-- Exercise --
For this exercise, reproduce the entries below exactly, but only from the line containing "have lists : usesList" through the line containing "have valid := exec_validateT", both included.

-- Working data --
/-- Two spans of times, one after the other and together within the capacity. -/
theorem TimesWritten.append (h : TimesWritten fs fs' lo mid v) (k : TimesWritten fs' fs'' mid hi w)
    (masked : fs.Masked) (ordered : lo ≤ mid) (ordered' : mid ≤ hi) (fits : hi - lo ≤ fs.cap.toNat) :
    TimesWritten fs fs'' lo hi fun c x b => if x < mid then v c x b else w c x b := by
  have control := h.control
  obtain ⟨ch, bpf, cap, mask, st⟩ := fs'
  cases control
  refine ⟨k.control, k.wf, fun c x b hc hlo hhi hb => ?_, fun o ho => ?_⟩
  · split
    next before =>
      rw [k.others, h.written c x b hc hlo before hb]
      intro c' x' b' hc' hlo' hhi' hb' same
      obtain ⟨-, time, -⟩ := offset_time_inj masked hlo (ordered.trans hlo') (by omega) (by omega) hb hb' same
      omega
    next after => exact k.written c x b hc (not_lt.1 after) hhi hb
  · rw [k.others o fun c x b hc hlo hhi hb => ho c x b hc (ordered.trans hlo) hhi hb]
    exact h.others o fun c x b hc hlo hhi hb => ho c x b hc hlo (hhi.trans_le ordered') hb

end Written

/-! ### The steps before the bounds are read (R204, R205, R250, R260) -/

/-- A WRITE.T or READ.T before its validating block, with valid arguments and a list and buffers that can be accessed. -/
structure TimeReady (i : Instr) (s : State) (ops : Latch) : Prop where
  was : s.cur.act = .busy ops .start
  used : s.t.fs.cap ≠ 0
  asks : i = .writeT ∨ i = .readT ∧ ops.count ≠ 0
  list : ops.addr ≠ 0
  range : ops.rangeOk s.t.fs.cap = true
  readable : ListReadable s ops s.t.fs.ch.toNat (s.t.fs.bytes ops.frames)

/-- A WRITE.T or READ.T that is ready reaches its bounds step with its list fetched and nothing else changed. -/
theorem TimeReady.fitted {i : Instr} {s : State} {ops : Latch} (ready : TimeReady i s ops) (p k : U32) :
    ∃ m t, execTimes m i s = .next t ∧ Moved s t ops (fittedPos i s p k (s.listEntries ops s.t.fs.ch.toNat)) := by
  have lists : usesList i = true := by rcases ready.asks with rfl | ⟨rfl, -⟩ <;> rfl
  have own : unitOf i = .t := by rcases ready.asks with rfl | ⟨rfl, -⟩ <;> rfl
  have channels : s.unitChannels (unitOf i) = s.t.fs.ch := by rw [own]; rfl
  have valid := exec_validateT ready.was ready.used ready.asks
  rw [if_pos ⟨ready.list, ready.range⟩] at valid
  have begun := Moved.goto s ops (fetchPos s.t.fs.ch (timePos s.t.fs.mask ops.time) ops.count [])
  have start : Fetched i s _ ops (timePos s.t.fs.mask ops.time) ops.count 0 :=
    ⟨by rw [channels]; exact begun.stands, begun.units⟩
  have count := congrArg BitVec.toNat channels
  obtain ⟨t, steps, fetched⟩ := start.run lists (fun c hc j hj => ready.readable.entries c (by omega) j (by
    rw [Config.bleBytes]; omega)) s.t.fs.ch.toNat count.ge
  have stands := fetched.all count.symm
  have fits : listFits (s.listEntries ops s.t.fs.ch.toNat) (listNeed i t ops ops.count) = true := by
    rw [fetched.units.listNeed, listNeed, if_neg (by rw [own]; nofun)]
    exact listFits_listEntries ready.readable
  have check := exec_fits lists stands.act
  have next : fittedPos i t (timePos s.t.fs.mask ops.time) ops.count (s.listEntries ops s.t.fs.ch.toNat)
      = fittedPos i s p k (s.listEntries ops s.t.fs.ch.toNat) := by
    rcases ready.asks with rfl | ⟨rfl, -⟩ <;> rfl
  rw [if_pos fits, next] at check
  have fetched : Moved s t ops _ := ⟨stands, fetched.units⟩
  exact ⟨_, _, execTimes_last (execTimes_first valid ▸ steps) check, fetched.trans (.goto t ops _)⟩

end Sys2Proof.Machine
end

section
/-! PROOFS for O54: the run of WRITE.T with no step of another agent between (R250 to R257, R259). The gap and the copy are
each one run of byte steps over the channels, for which `StoredT` is the invariant; a Publish is four steps. -/

namespace Sys2Proof.Machine

/-! ### A run of steps that store bytes in unit T -/

theorem OnlyUnitT.trans {s t u : State} (h : OnlyUnitT s t) (k : OnlyUnitT t u) : OnlyUnitT s u :=
  ⟨k.b.trans h.b, k.f.trans h.f, k.cm.trans h.cm, fun a => (k.bytes a).trans (h.bytes a)⟩

theorem SameUnits.onlyUnitT {s t : State} (h : SameUnits s t) : OnlyUnitT s t := ⟨h.b, h.f, h.cm, h.bytes⟩

/-- `m` byte steps after state `s`, WRITE.T stands at `pos m` and has stored the bytes `v` at the offsets `off`. -/
structure StoredT (s t : State) (ops : Latch) (pos : Nat → Pos) (off : Nat → Nat) (v : Nat → Byte) (m : Nat) :
    Prop where
  stands : StandsAt s t ops (pos m)
  only : OnlyUnitT s t
  unit : t.t = { s.t with fs := t.t.fs }
  storage : FrameRun s.t.fs t.t.fs m off v

/-- The step of WRITE.T from `t` stores one byte and goes to `pos`. -/
def StoresByte (t : State) (ops : Latch) (pos : Pos) (o : Nat) (x : Byte) : Prop :=
  ∃ u, exec .writeT t = .next u ∧ StandsAt t u ops pos ∧ OnlyUnitT t u ∧ u.t = { t.t with fs := t.t.fs.setByte o x }

section Stored
variable {s t : State} {ops : Latch} {pos : Nat → Pos} {off : Nat → Nat} {v : Nat → Byte} {m : Nat}

theorem StoredT.nil (was : s.cur.act = .busy ops (pos 0)) (wf : Memory.wf s.t.fs.st = true) :
    StoredT s s ops pos off v 0 := ⟨standsAt_self was, ⟨rfl, rfl, rfl, fun _ => rfl⟩, rfl, .nil wf⟩

/-- Byte steps at offsets that are all different. -/
theorem StoredT.run {n : Nat} (was : s.cur.act = .busy ops (pos 0)) (wf : Memory.wf s.t.fs.st = true)
    (fresh : ∀ j m, j < m → m < n → off j ≠ off m)
    (step : ∀ t m, m < n → StoredT s t ops pos off v m → StoresByte t ops (pos (m + 1)) (off m) (v m)) (m : Nat)
    (hm : m ≤ n) : ∃ t, execTimes m .writeT s = .next t ∧ StoredT s t ops pos off v m := by
  induction m with
  | zero => exact ⟨s, rfl, .nil was wf⟩
  | succ m ih =>
    obtain ⟨t, steps, stored⟩ := ih (by omega)
    obtain ⟨u, last, stands, only, unit⟩ := step t m hm stored
    refine ⟨u, execTimes_last steps last, stored.stands.trans stands, stored.only.trans only, ?_, ?_⟩
    · rw [unit, stored.unit]
    · rw [unit]; exact stored.storage.snoc fun j hj => fresh j m hj hm

/-- What was stored last is all that changed of unit T. -/
theorem StoredT.fs (h : StoredT s t ops pos off v m) : t.t.fs = { s.t.fs with st := t.t.fs.st } := h.storage.control

end Stored

/-- Places of a loop over channels no longer than the ring are all different. -/
theorem FrameStore.offset_fresh {fs : FrameStore} {p : U32} {n j m : Nat} (pos : 0 < n)
    (fits : n ≤ fs.cap.toNat * fs.bpf.toNat) (hj : j < m) :
    fs.offset (j / n) p (j % n) ≠ fs.offset (m / n) p (m % n) := fun same => by
  obtain ⟨channel, byte⟩ :=
    FrameStore.offset_inj ((Nat.mod_lt j pos).trans_le fits) ((Nat.mod_lt m pos).trans_le fits) same
  rw [← Nat.div_add_mod j n, channel, byte, Nat.div_add_mod] at hj
  exact Nat.lt_irrefl m hj

/-- A place of the loop over channels is a byte of a channel. -/
theorem place_bounds {ch n m : Nat} (hm : m < ch * n) : 0 < n ∧ m / n < ch ∧ m % n < n := by
  have pos : 0 < n := Nat.pos_of_mul_pos_left (Nat.zero_lt_of_lt hm)
  exact ⟨pos, Nat.div_lt_of_lt_mul (by rwa [Nat.mul_comm]), Nat.mod_lt m pos⟩

/-! ### The gap (R255) and the copy (R256) -/

section Moves
variable {s t : State} {ops : Latch} {pos : Nat → Pos} {off : Nat → Nat} {v : Nat → Byte} {m : Nat}
  {es : List Entry} {cs ce : Int} {c j : Nat}

/-- A byte of the gap zeroed after others were stored. -/
theorem StoredT.gap_step (h : StoredT s t ops pos off v m) (was : t.cur.act = .busy ops (.gap es cs ce c j)) :
    StoresByte t ops (gapPos s.t.fs ops es cs ce (nextByte (s.t.fs.bytes (gapFrames ops ce)) c j).1
      (nextByte (s.t.fs.bytes (gapFrames ops ce)) c j).2) (s.t.fs.offset c (timePos s.t.fs.mask ce) j) 0 := by
  obtain ⟨u, run, stands, only, unit⟩ := Machine.gap_step was
  have mask : t.t.fs.mask = s.t.fs.mask := by rw [h.fs]
  have next (c j : Nat) : gapPos t.t.fs ops es cs ce c j = gapPos s.t.fs ops es cs ce c j := by rw [h.fs]; rfl
  rw [h.storage.bytes, next] at stands
  rw [h.storage.offset, mask] at unit
  exact ⟨u, run, stands, only, unit⟩

/-- A byte copied after others were stored. -/
theorem StoredT.fill_step (h : StoredT s t ops pos off v m) (was : t.cur.act = .busy ops (.fill es cs c j))
    (room : s.reachable (bufferAddr es c j) 1) :
    StoresByte t ops (fillPos s.t.fs.ch (s.t.fs.bytes ops.frames) es cs ops.time
      (nextByte (s.t.fs.bytes ops.frames) c j).1 (nextByte (s.t.fs.bytes ops.frames) c j).2)
      (s.t.fs.offset c (timePos s.t.fs.mask ops.time) j) (s.clientByte (bufferAddr es c j)) := by
  have room := reachable_congr h.stands.elsewhere.plat (by rw [h.only.b]) room
  obtain ⟨u, run, stands, only, unit⟩ := Machine.fill_step was room
  have mask : t.t.fs.mask = s.t.fs.mask := by rw [h.fs]
  have channels : t.t.fs.ch = s.t.fs.ch := by rw [h.fs]
  rw [h.storage.bytes, channels] at stands
  rw [h.storage.offset, mask, h.only.bytes] at unit
  exact ⟨u, run, stands, only, unit⟩

end Moves

/-- The position after the last byte of the gap. -/
theorem gapPos_end {n : Nat} (fs : FrameStore) (ops : Latch) (es : List Entry) (cs ce : Int)
    (size : fs.bytes (gapFrames ops ce) = n) :
    gapPos fs ops es cs ce (fs.ch.toNat * n / n) (fs.ch.toNat * n % n)
      = fillPos fs.ch (fs.bytes ops.frames) es cs ce 0 0 := by
  rcases Nat.eq_zero_or_pos n with none_left | pos
  · rw [gapPos, if_pos (size.trans none_left)]
  · rw [Nat.mul_div_cancel _ pos]; exact gapPos_of_le le_rfl

/-- The position after the last byte of the copy. -/
theorem fillPos_end (ch : U32) (n : Nat) (es : List Entry) (cs ce : Int) :
    fillPos ch n es cs ce (ch.toNat * n / n) (ch.toNat * n % n) = .pub es cs ce true .upd := by
  rcases Nat.eq_zero_or_pos n with rfl | pos
  · rfl
  · rw [Nat.mul_div_cancel _ pos]; exact fillPos_of_le le_rfl

/-- A WRITE.T at `s` has reached `t` at the position `pos` with the frames of a span of times written. -/
structure SpanWritten (s t : State) (ops : Latch) (pos : Pos) (lo hi : Int) (v : Nat → Int → Nat → Byte) : Prop where
  stands : StandsAt s t ops pos
  only : OnlyUnitT s t
  unit : t.t = { s.t with fs := t.t.fs }
  frames : TimesWritten s.t.fs t.t.fs lo hi v

section Spans
variable {s : State} {ops : Latch} {es : List Entry} {cs ce : Int}

/-- All steps of the gap. -/
theorem gap_run (masked : s.t.fs.Masked) (wf : Memory.wf s.t.fs.st = true)
    (was : s.cur.act = .busy ops (gapPos s.t.fs ops es cs ce 0 0))
    (before : ce ≤ ops.time) (fits : ops.time - ce ≤ s.t.fs.cap.toNat) :
    ∃ m t, execTimes m .writeT s = .next t
      ∧ SpanWritten s t ops (fillPos s.t.fs.ch (s.t.fs.bytes ops.frames) es cs ce 0 0) ce ops.time
          fun _ _ _ => 0 := by
  have last : ce + gapFrames ops ce = ops.time := by rw [gapFrames]; omega
  obtain ⟨n, size⟩ : ∃ n, s.t.fs.bytes (gapFrames ops ce) = n := ⟨_, rfl⟩
  have small : n ≤ s.t.fs.cap.toNat * s.t.fs.bpf.toNat := size ▸ Nat.mul_le_mul_right _ (by omega)
  obtain ⟨t, steps, stored⟩ := StoredT.run (s := s) (ops := ops) (n := s.t.fs.ch.toNat * n)
    (pos := fun m => gapPos s.t.fs ops es cs ce (m / n) (m % n))
    (off := fun m => s.t.fs.offset (m / n) (timePos s.t.fs.mask ce) (m % n)) (v := fun _ => 0)
    (by rw [Nat.zero_div, Nat.zero_mod]; exact was) wf
    (fun j m hj hm => FrameStore.offset_fresh (place_bounds hm).1 small hj)
    (fun t m hm stored => by
      obtain ⟨pos, hc, hi⟩ := place_bounds hm
      have was : t.cur.act = .busy ops (.gap es cs ce (m / n) (m % n)) := by
        rw [stored.stands.act, gapPos_of_lt (size.symm ▸ hi) hc]
      have step := stored.gap_step was
      rwa [size, nextByte_place pos] at step) _ le_rfl
  have stands := stored.stands
  simp only [gapPos_end s.t.fs ops es cs ce size] at stands
  have storage := stored.storage
  rw [← size] at storage
  exact ⟨_, t, steps, stands, stored.only, stored.unit, last ▸ storage.times (d := fun _ _ => 0) masked⟩

/-- All steps of the copy. -/
theorem fill_run (masked : s.t.fs.Masked) (wf : Memory.wf s.t.fs.st = true)
    (was : s.cur.act = .busy ops (fillPos s.t.fs.ch (s.t.fs.bytes ops.frames) es cs ce 0 0))
    (fits : ops.frames ≤ s.t.fs.cap.toNat)
    (room : ∀ c j, c < s.t.fs.ch.toNat → j < s.t.fs.bytes ops.frames → s.reachable (bufferAddr es c j) 1) :
    ∃ m t x, execTimes m .writeT s = .next t
      ∧ SpanWritten s t ops (.pub es cs x true .upd) ops.time ops.endTime
          fun c x b => s.clientByte (bufferAddr es c ((x - ops.time).toNat * s.t.fs.bpf.toNat + b)) := by
  obtain ⟨n, size⟩ : ∃ n, s.t.fs.bytes ops.frames = n := ⟨_, rfl⟩
  have small : n ≤ s.t.fs.cap.toNat * s.t.fs.bpf.toNat := size ▸ Nat.mul_le_mul_right _ fits
  obtain ⟨t, steps, stored⟩ := StoredT.run (s := s) (ops := ops) (n := s.t.fs.ch.toNat * n)
    (pos := fun m => fillPos s.t.fs.ch n es cs (if m = 0 then ce else ops.time) (m / n) (m % n))
    (off := fun m => s.t.fs.offset (m / n) (timePos s.t.fs.mask ops.time) (m % n))
    (v := fun m => s.clientByte (bufferAddr es (m / n) (m % n)))
    (by rw [Nat.zero_div, Nat.zero_mod, if_pos rfl, ← size]; exact was) wf
    (fun j m hj hm => FrameStore.offset_fresh (place_bounds hm).1 small hj)
    (fun t m hm stored => by
      obtain ⟨pos, hc, hi⟩ := place_bounds hm
      have was : t.cur.act = .busy ops (.fill es cs (m / n) (m % n)) := by
        rw [stored.stands.act, fillPos_of_lt hi hc]
      have step := stored.fill_step was (room _ _ hc (size.symm ▸ hi))
      rw [if_neg (Nat.succ_ne_zero m)]
      rwa [size, nextByte_place pos] at step) _ le_rfl
  have stands := stored.stands
  simp only [fillPos_end] at stands
  have storage := stored.storage
  rw [← size] at storage
  exact ⟨_, t, _, steps, stands, stored.only, stored.unit,
    storage.times (d := fun c j => s.clientByte (bufferAddr es c j)) masked⟩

-- Answer section --
  have lists : usesList i = true := by rcases ready.asks with rfl | ⟨rfl, -⟩ <;> rfl
  have own : unitOf i = .t := by rcases ready.asks with rfl | ⟨rfl, -⟩ <;> rfl
  have channels : s.unitChannels (unitOf i) = s.t.fs.ch := by rw [own]; rfl
  have valid := exec_validateT ready.was ready.used ready.asks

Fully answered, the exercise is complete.